Stored items
********************
/-- The shape of every row of the opcode table: its OP byte and format (R248), the types, MOD bits and operand kinds its description accepts. -/
def shape (i : Instr) : Shape :=
  match i with
  | .iaddR f => Shape.ofR 0x00 f tyInt 0x1 kReg kInt kInt [] .w
  | .iaddI f => Shape.ofI 0x01 f tyInt 0x1 kReg kInt .w
  | .isubR f => Shape.ofR 0x02 f tyInt 0x1 kReg kInt kInt [] .w
  | .isubI f => Shape.ofI 0x03 f tyInt 0x1 kReg kInt .w
  | .imulR f => Shape.ofR 0x04 f tyInt 0x1 kReg kInt kInt [] .w
  | .imulI f => Shape.ofI 0x05 f tyInt 0x1 kReg kInt .w
  | .imulh f => Shape.ofR 0x06 f tyInt 0x0 kReg kInt kInt [] .w
  | .imad f => Shape.ofR 0x07 f tyInt 0x1 kReg kInt kInt kInt .w
  | .iaddc f => Shape.ofR 0x08 f tyC64 0xF kReg kInt kInt [.p, .int] .w
  | .isubb f => Shape.ofR 0x09 f tyC64 0xF kReg kInt kInt [.p, .int] .w
  | .imin f => Shape.ofR 0x0A f tyInt 0x0 kReg kInt kInt [] .w
  | .imax f => Shape.ofR 0x0B f tyInt 0x0 kReg kInt kInt [] .w
  | .iabs f => Shape.ofR 0x0C f tySigned 0x1 kReg kInt [] [] .w
  | .ineg f => Shape.ofR 0x0D f tySigned 0x1 kReg kInt [] [] .w
  | .leaR f => Shape.ofR 0x0E f tyNone 0xE kReg kInt kInt [] .w
  | .leaI f => Shape.ofI 0x0F f tyNone 0xE kReg kInt .w
  | .andR f => Shape.ofR 0x10 f tyInt 0x0 kReg kInt kInt [] .w
  | .andI f => Shape.ofI 0x11 f tyInt 0x0 kReg kInt .w
  | .orR f => Shape.ofR 0x12 f tyInt 0x0 kReg kInt kInt [] .w
  | .orI f => Shape.ofI 0x13 f tyInt 0x0 kReg kInt .w
  | .xorR f => Shape.ofR 0x14 f tyInt 0x0 kReg kInt kInt [] .w
  | .xorI f => Shape.ofI 0x15 f tyInt 0x0 kReg kInt .w
  | .andn f => Shape.ofR 0x16 f tyInt 0x0 kReg kInt kInt [] .w
  | .not f => Shape.ofR 0x17 f tyInt 0x0 kReg kInt [] [] .w
  | .shlR f => Shape.ofR 0x18 f tyInt 0x0 kReg kInt kInt [] .w
  | .shlI f => Shape.ofI 0x19 f tyInt 0x0 kReg kInt .w
  | .shrR f => Shape.ofR 0x1A f tyInt 0x0 kReg kInt kInt [] .w
  | .shrI f => Shape.ofI 0x1B f tyInt 0x0 kReg kInt .w
  | .sarR f => Shape.ofR 0x1C f tyInt 0x0 kReg kInt kInt [] .w
  | .sarI f => Shape.ofI 0x1D f tyInt 0x0 kReg kInt .w
  | .rotlR f => Shape.ofR 0x1E f tyInt 0x0 kReg kInt kInt [] .w
  | .rotlI f => Shape.ofI 0x1F f tyInt 0x0 kReg kInt .w
  | .bfe f => Shape.ofR 0x20 f tyField 0x0 kReg kInt kInt [] .w
  | .bfi f => Shape.ofR 0x21 f tyField 0x0 kReg kInt kInt kInt .w
  | .popc f => Shape.ofR 0x22 f tyInt 0x0 kReg kInt [] [] .w
  | .clz f => Shape.ofR 0x23 f tyInt 0x0 kReg kInt [] [] .w
  | .ctz f => Shape.ofR 0x24 f tyInt 0x0 kReg kInt [] [] .w
  | .brev f => Shape.ofR 0x25 f tyInt 0x0 kReg kInt [] [] .w
  | .isetpR f => Shape.ofR 0x26 f tyInt 0x1F [.p, .m] kInt kInt [.v, .p] .w
  | .isetpI f => Shape.ofI 0x27 f tyInt 0x7 [.p, .m] kInt .w
  | .isel f => Shape.ofR 0x28 f tyInt 0x0 kReg kAny kAny [.p, .m] .w
  | .mov f => Shape.ofR 0x30 f tyNone 0x0 [.v, .s, .p, .m] [.v, .s, .p, .m, .int, .flt] [] [] .w
  | .movi f => Shape.ofL 0x31 f 0x1 .w
  | .movh f => Shape.ofL 0x32 f 0x0 .rw
  | .rdsr f => Shape.ofI 0x33 f tyNone 0x0 kReg [] .w
  | .wrsr f => Shape.ofI 0x34 f tyNone 0x0 [] kAny .w
  | .plop f => Shape.ofR 0x36 f tyNone 0xFF [.p] [.p] [.p] [.p] .w
  | .mlop f => Shape.ofR 0x39 f tyNone 0xFF [.m] [.m, .int, .flt] [.m, .int, .flt] [.m, .int, .flt] .w
  | .ptom f => Shape.ofR 0x37 f tyNone 0x0 [.m] [] [] [] .w
  | .mtop f => Shape.ofR 0x38 f tyNone 0xFE [] [.m] [] [] .w
  | .mbset f => Shape.ofI 0x3A f tyNone 0x0 [.m] [.m] .w
  | .mbtst f => Shape.ofI 0x3B f tyNone 0x0 [.p] [.m] .w
  | .mpopc f => Shape.ofR 0x3C f tyNone 0x0 [.v] [.m] [] [] .w
  | .fadd f => Shape.ofR 0x40 f tyFloat 0x3F kReg kAny kAny [] .w
  | .fsub f => Shape.ofR 0x41 f tyFloat 0x3F kReg kAny kAny [] .w
  | .fmul f => Shape.ofR 0x42 f tyFloat 0x3F kReg kAny kAny [] .w
  | .ffma f => Shape.ofR 0x43 f tyFloat 0x7F kReg kAny kAny kAny .w
  | .fmin f => Shape.ofR 0x44 f tyFloat 0x30 kReg kAny kAny [] .w
  | .fmax f => Shape.ofR 0x45 f tyFloat 0x30 kReg kAny kAny [] .w
  | .fsetp f => Shape.ofR 0x46 f tyFloat 0x7F [.p, .m] kAny kAny [.v, .p] .w
  | .fclass f => Shape.ofR 0x47 f tyFloat 0x3FF [.p, .m] kAny [] [] .w
  | .frnd f => Shape.ofR 0x48 f tyFloat 0x17 kReg kAny [] [] .w
  | .fscale f => Shape.ofR 0x49 f tyFloat 0x1F kReg kAny kInt [] .w
  | .fdot2 f => Shape.ofR 0x4A f tyHalf 0xF kReg kAny kAny kAny .w
  | .fdot4 f => Shape.ofR 0x4B f tyHalf 0xF kReg kAny kAny kAny .w
  | .frcp f => Shape.ofR 0x4C f tyFloat 0x1F kReg kAny [] [] .w
  | .frsq f => Shape.ofR 0x4D f tyFloat 0x1F kReg kAny [] [] .w
  | .fsqrt f => Shape.ofR 0x4E f tyFloat 0x1F kReg kAny [] [] .w
  | .fexp2 f => Shape.ofR 0x4F f tyFloat 0x1F kReg kAny [] [] .w
  | .flog2 f => Shape.ofR 0x50 f tyFloat 0x1F kReg kAny [] [] .w
  | .fsin f => Shape.ofR 0x51 f tyFloat 0x1F kReg kAny [] [] .w
  | .fcos f => Shape.ofR 0x52 f tyFloat 0x1F kReg kAny [] [] .w
  | .ftanh f => Shape.ofR 0x53 f tyFloat 0x1F kReg kAny [] [] .w
  | .cvtf f => Shape.ofR 0x54 f tyFloat 0x3FF kReg kAny [] [] .w
  | .cvti f => Shape.ofR 0x55 f tyInt 0x3F7 kReg kAny [] [] .w
  | .cvtn f => Shape.ofR 0x56 f tyFloat 0xFFF kReg kAny kAny kInt .rw
  | .cvtw f => Shape.ofR 0x57 f tyAll 0xFFF kReg kAny kAny kInt .w
  | .qscale f => Shape.ofR 0x58 f tyFloat 0x3F0 kReg kAny [] [] .w
  | .pack f => Shape.ofR 0x59 f tyPack 0x3 kReg kAny kAny [] .w
  | .unpack f => Shape.ofR 0x5A f tyUnpack 0x1 kReg kAny [] [] .w
  | .permb f => Shape.ofR 0x5B f tyNone 0x0 kReg kAny kAny kAny .w
  | .rng f => Shape.ofR 0x5C f tyRng 0x0 [.v] [] [] [] .w
  | .dropm f => Shape.ofR 0x5D f tyNone 0x0 [.p, .m] kAny [] [] .w
  | .shfl f => Shape.ofR 0x60 f tyAll 0x3 [.v] kAny kAny kAny .w
  | .bcast f => Shape.ofR 0x61 f tyNone 0x1 [.v] kAny [.v, .s, .int, .flt] [.v, .s, .int, .flt] .w
  | .movu f => Shape.ofR 0x62 f tyNone 0x1 [.s] [.v] [.v, .s, .int, .flt] [.v, .s, .int, .flt] .w
  | .ballot f => Shape.ofR 0x63 f tyNone 0x0 kReg [.p] [] [] .w
  | .vote f => Shape.ofR 0x64 f tyNone 0x3 [.p] [.p] [] [] .w
  | .matchOp f => Shape.ofR 0x65 f tyNone 0x1 [.v] kAny [] [.p] .w
  | .elect f => Shape.ofR 0x66 f tyNone 0x0 [.p] [] [] [] .w
  | .reduce f => Shape.ofR 0x67 f tyAll 0x7 kReg kAny [] [] .w
  | .scan f => Shape.ofR 0x68 f tyAll 0xF [.v] kAny [] [] .w
  | .sample f => Shape.ofR 0x69 f tyNone 0x0 kReg [.v] [.s, .int, .flt] [] .w
  | .ld f => Shape.ofM 0x70 f kReg .w
  | .st f => Shape.ofM 0x71 f kReg .r
  | .ldu f => Shape.ofM 0x72 f kReg .w
  | .ldp f => Shape.ofM 0x73 f kReg .w
  | .stp f => Shape.ofM 0x74 f kReg .r
  | .ldt f => Shape.ofM 0x75 f [.v] .w
  | .ldf f => Shape.ofM 0x76 f kReg .w
  | .pref f => Shape.ofM 0x77 f [] .w
  | .atom f => Shape.ofX 0x80 f 0x7FF kReg kAny kAny [] .w
  | .atomp f => Shape.ofX 0x81 f 0x7FF kReg kAny kAny [] .w
  | .atcas f => Shape.ofX 0x82 f 0xFF0 kReg kAny kAny kAny .w
  | .red f => Shape.ofX 0x83 f 0x7FF [] kAny kAny [] .w
  | .fence f => Shape.ofX 0x84 f 0x70 [] [] [] [] .w
  | .bind f => Shape.ofX 0x85 f 0x3 kReg [.s, .int, .flt] [.s, .int, .flt] [.s, .int, .flt] .w
  | .unbind f => Shape.ofX 0x86 f 0x3 kReg [.s, .int, .flt] [.s, .int, .flt] [.s, .int, .flt] .w
  | .acqLock f => Shape.ofX 0x87 f 0xF3 kReg kReg kAny [] .w
  | .acqAtleast f => Shape.ofX 0x87 f 0xF3 kReg kReg kAny [] .w
  | .relUnlock f => Shape.ofX 0x88 f 0xF3 kReg kReg [] [] .w
  | .relSet f => Shape.ofX 0x88 f 0xF3 kReg kReg kAny [] .w
  | .relAdd f => Shape.ofX 0x88 f 0xF3 kReg kReg kAny [] .w
  | .bar f => Shape.ofX 0x89 f 0x0 [] [] [] [] .w
  | .pbara f => Shape.ofX 0x8A f 0x0 kReg kAny kAny [] .w
  | .pbarw f => Shape.ofX 0x8B f 0x0 [] kAny kAny [] .w
  | .pbart f => Shape.ofX 0x8C f 0x0 [.p] kAny kAny [] .w
  | .cpy f => Shape.ofX 0x90 f 0x3 kReg kReg kReg [.v, .s] .w
  | .cpys f => Shape.ofX 0x91 f 0x3 kReg kReg kReg [.v, .s] .w
  | .cpyl f => Shape.ofX 0x92 f 0x3 kReg kReg kReg [.v, .s] .w
  | .cpyg f => Shape.ofX 0x93 f 0x3 kReg kReg kReg [.v, .s] .w
  | .cpyb f => Shape.ofX 0x94 f 0x3 kReg kReg kReg [.v, .s] .w
  | .cpyq f => Shape.ofX 0x95 f 0x3 kReg [] [] [] .w
  | .mma f => Shape.ofX 0x96 f 0x3 kReg kReg kReg [.v, .s] .w
  | .mmask f => Shape.ofX 0x97 f 0x3 kReg kReg kReg [.v, .s] .w
  | .acca f => Shape.ofX 0x98 f 0x0 kReg [] kAny [] .w
  | .accg f => Shape.ofX 0x99 f 0x0 kReg [] kAny [] .w
  | .accf f => Shape.ofX 0x9A f 0x0 kReg [] kAny [] .w
  | .accr f => Shape.ofX 0x9B f 0x3 kReg kReg kReg [.v, .s] .w
  | .accw f => Shape.ofX 0x9C f 0x3 kReg kReg kReg [.v, .s] .w
  | .fork f => Shape.ofX 0x9D f 0x0 [] [] [] [] .w
  | .rdv f => Shape.ofX 0x9E f 0x0 [] [] [] [] .w
  | .draft f => Shape.ofX 0x9F f 0x3 kReg kReg kReg [.v, .s] .w
  | .bra f => Shape.ofB 0xA0 f [] .r
  | .brx f => Shape.ofB 0xA1 f kReg .r
  | .call f => Shape.ofB 0xA2 f kReg .w
  | .callx f => Shape.ofB 0xA3 f kReg .r
  | .ret f => Shape.ofB 0xA4 f kReg .r
  | .exit f => Shape.ofI 0xA5 f tyNone 0x0 [] [] .w
  | .yield f => Shape.ofI 0xA6 f tyNone 0x0 [] [] .w
  | .waitm f => Shape.ofI 0xA7 f tyNone 0xF kReg kReg .rw
  | .nop f => Shape.ofI 0xA8 f tyNone 0x0 [] [] .w
  | .trap f => Shape.ofI 0xA9 f tyNone 0x0 [] [] .w
  | .brk f => Shape.ofI 0xAA f tyNone 0x0 [] [] .w
  | .tretReplay f => Shape.ofI 0xAB f tyNone 0x1 [] [] .w
  | .tretSkip f => Shape.ofI 0xAB f tyNone 0x1 [] [] .w
  | .launch f => Shape.ofI 0xAC f tyNone 0x0 kReg kReg .w
  | .lqcnt f => Shape.ofI 0xAD f tyNone 0x3 kReg [] .w
  | .drain f => Shape.ofI 0xAE f tyNone 0x0 [] [] .w
  | .beat f => Shape.ofI 0xB0 f tyNone 0x0 [] [.s, .int] .w
  | .ctlset f => Shape.ofI 0xB1 f tyNone 0xF kReg [.s, .int, .flt] .w
  | .ctlrd f => Shape.ofI 0xB2 f tyNone 0xF kReg [] .w
  | .perfreq f => Shape.ofI 0xB3 f tyNone 0x0 [] [.s, .int] .w
  | .thrarm f => Shape.ofI 0xB4 f tyNone 0x1 [] [] .w
  | .thrarmOff f => Shape.ofI 0xB4 f tyNone 0x1 [] [] .w
  | .verpub f => Shape.ofI 0xB5 f tyNone 0x0 kReg [.s, .int] .w
  | .versw f => Shape.ofI 0xB6 f tyNone 0x0 [] [] .w
  | .verrd f => Shape.ofI 0xB7 f tyNone 0x3 kReg [] .w
  | .csrr f => Shape.ofI 0xB8 f tyNone 0x0 kReg [] .w
  | .csrw f => Shape.ofI 0xB9 f tyNone 0x0 [] [.s, .int, .flt] .w
  | .tlbinv f => Shape.ofI 0xBA f tyNone 0x3 kReg [.v, .s, .int, .flt] .w
  | .evmark f => Shape.ofI 0xBB f tyNone 0x0 [] [.s, .int, .flt] .w
  | .pairedWord x y => Shape.other (.pair x y)
  | .trapDelivery _ _ => Shape.other .event
  | .pendingFaultRaise _ _ => Shape.other .event
  | .throttleTrapDelivery _ _ => Shape.other .event
  | .freezeArrival _ _ => Shape.other .event
  | .capsuleSeal => Shape.other .event
  | .recorderEvent _ _ => Shape.other .event
  | .loadReturn _ _ _ _ => Shape.other .event
  | .storeAck _ _ _ _ => Shape.other .event
  | .acquireComplete _ _ _ => Shape.other .event
  | .waitmWake _ _ _ => Shape.other .event
  | .pbarwWake _ _ _ => Shape.other .event
  | .clauseStart h => Shape.other (.header h)
  | .refill _ _ => Shape.other .event
  | .waveRetire _ _ => Shape.other .event
  | .placeBlock _ => Shape.other .event
  | .feedWordReread _ => Shape.other .event
  | .ringSlotRead _ _ => Shape.other .event
  | .probeSend _ => Shape.other .event
  | .probeReceive _ _ => Shape.other .event
  | .quotaProbeSend _ => Shape.other .event
  | .quotaProbeReceive _ _ => Shape.other .event
  | .commandStart _ => Shape.other .event
  | .copyReadUnit _ => Shape.other .event
  | .matrixStartGrant _ => Shape.other .event
  | .firmwareMma _ => Shape.other .event
  | .engineCompletion _ => Shape.other .event
  | .verpubPublish _ _ _ => Shape.other .event
  | .tlbinvComplete _ _ _ => Shape.other .event
  | .accGrant _ => Shape.other .event
  | .accAllocFail _ => Shape.other .event
  | .waveHalt _ _ => Shape.other .event
  | .unitClaim _ _ _ _ _ => Shape.other .event
  | .blockResume _ _ => Shape.other .event
  | .faultAnswerRetry _ _ => Shape.other .event
  | .faultAnswerRefuse _ _ => Shape.other .event
  | .periodBoundary _ _ => Shape.other .event
  | .mergeResult _ _ _ _ _ _ => Shape.other .event
  | .mergeDeadline _ _ => Shape.other .event
  | .loopPeriod _ _ => Shape.other .event
  | .allocatorTick => Shape.other .event
  | .clockRatioChange _ _ => Shape.other .event
  | .tokenBucketStep => Shape.other .event
  | .allowanceCheck => Shape.other .event
  | .thermalAllowanceUpdate _ _ _ _ => Shape.other .event
  | .governorStep _ _ => Shape.other .event
  | .refreshSlot _ => Shape.other .event
  | .doubledRefreshStart _ _ => Shape.other .event
  | .doubledRefreshEnd _ _ => Shape.other .event
  | .throttleBegin _ => Shape.other .event
  | .throttleEnd _ => Shape.other .event
  | .thrlimExpiry => Shape.other .event
  | .hardPowerOffTrip _ => Shape.other .event
  | .softError _ _ => Shape.other .event
  | .secDecay => Shape.other .event
  | .ballastStart _ _ => Shape.other .event
  | .create _ _ _ => Shape.other .event
  | .destroy _ _ => Shape.other .event
  | .save _ _ => Shape.other .event
  | .restore _ _ _ => Shape.other .event
  | .emergencySave _ _ => Shape.other .event
  | .ctxcmdInvalid _ _ => Shape.other .event
  | .doorbellTail _ _ _ => Shape.other .event
  | .partitionControlWrite _ _ _ => Shape.other .event
  | .partitionRegisterWrite _ _ _ => Shape.other .event
  | .registerWrite _ _ _ => Shape.other .event
  | .stop _ _ => Shape.other .event
  | .go _ _ => Shape.other .event
  | .stopCycle _ _ => Shape.other .event
  | .regimeChange _ => Shape.other .event
  | .capsuleRelease _ => Shape.other .event
  | .functionLevelReset _ => Shape.other .event
  | .pfFunctionLevelReset => Shape.other .event
  | .apertureAccess _ _ _ _ => Shape.other .event
  | .inboundHostWrite _ _ => Shape.other .event
  | .inboundHostRead _ _ => Shape.other .event
  | .coselinkRequest _ _ _ => Shape.other .event
  | .ptpSync _ => Shape.other .event
  | .getVersion _ => Shape.other .event
  | .getCapabilities _ => Shape.other .event
  | .negotiateAlgorithms _ _ => Shape.other .event
  | .getDigests _ => Shape.other .event
  | .getCertificate _ _ _ _ => Shape.other .event
  | .challenge _ _ => Shape.other .event
  | .getMeasurements _ _ _ => Shape.other .event
  | .keyExchange _ _ => Shape.other .event
  | .finish _ _ => Shape.other .event
  | .endSession _ => Shape.other .event
  | .keyExport _ => Shape.other .event
  | .keyImport _ _ => Shape.other .event
  | .getCapsule _ _ _ => Shape.other .event
  | .setOperatorCert _ => Shape.other .event
  | .ideKm _ _ => Shape.other .event
  | .alwaysOnSupplyReturn => Shape.other .event
  | .bringUp _ _ _ => Shape.other .event
  | .alwaysOnSupplyLoss => Shape.other .event
  | .warmReset => Shape.other .event
  | .counterLockLoss => Shape.other .event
********************
> WHAT TO DO
What is the number of lines in the data holding the word "tyField"? Reply with that number only.

> WORKED SOLUTION
2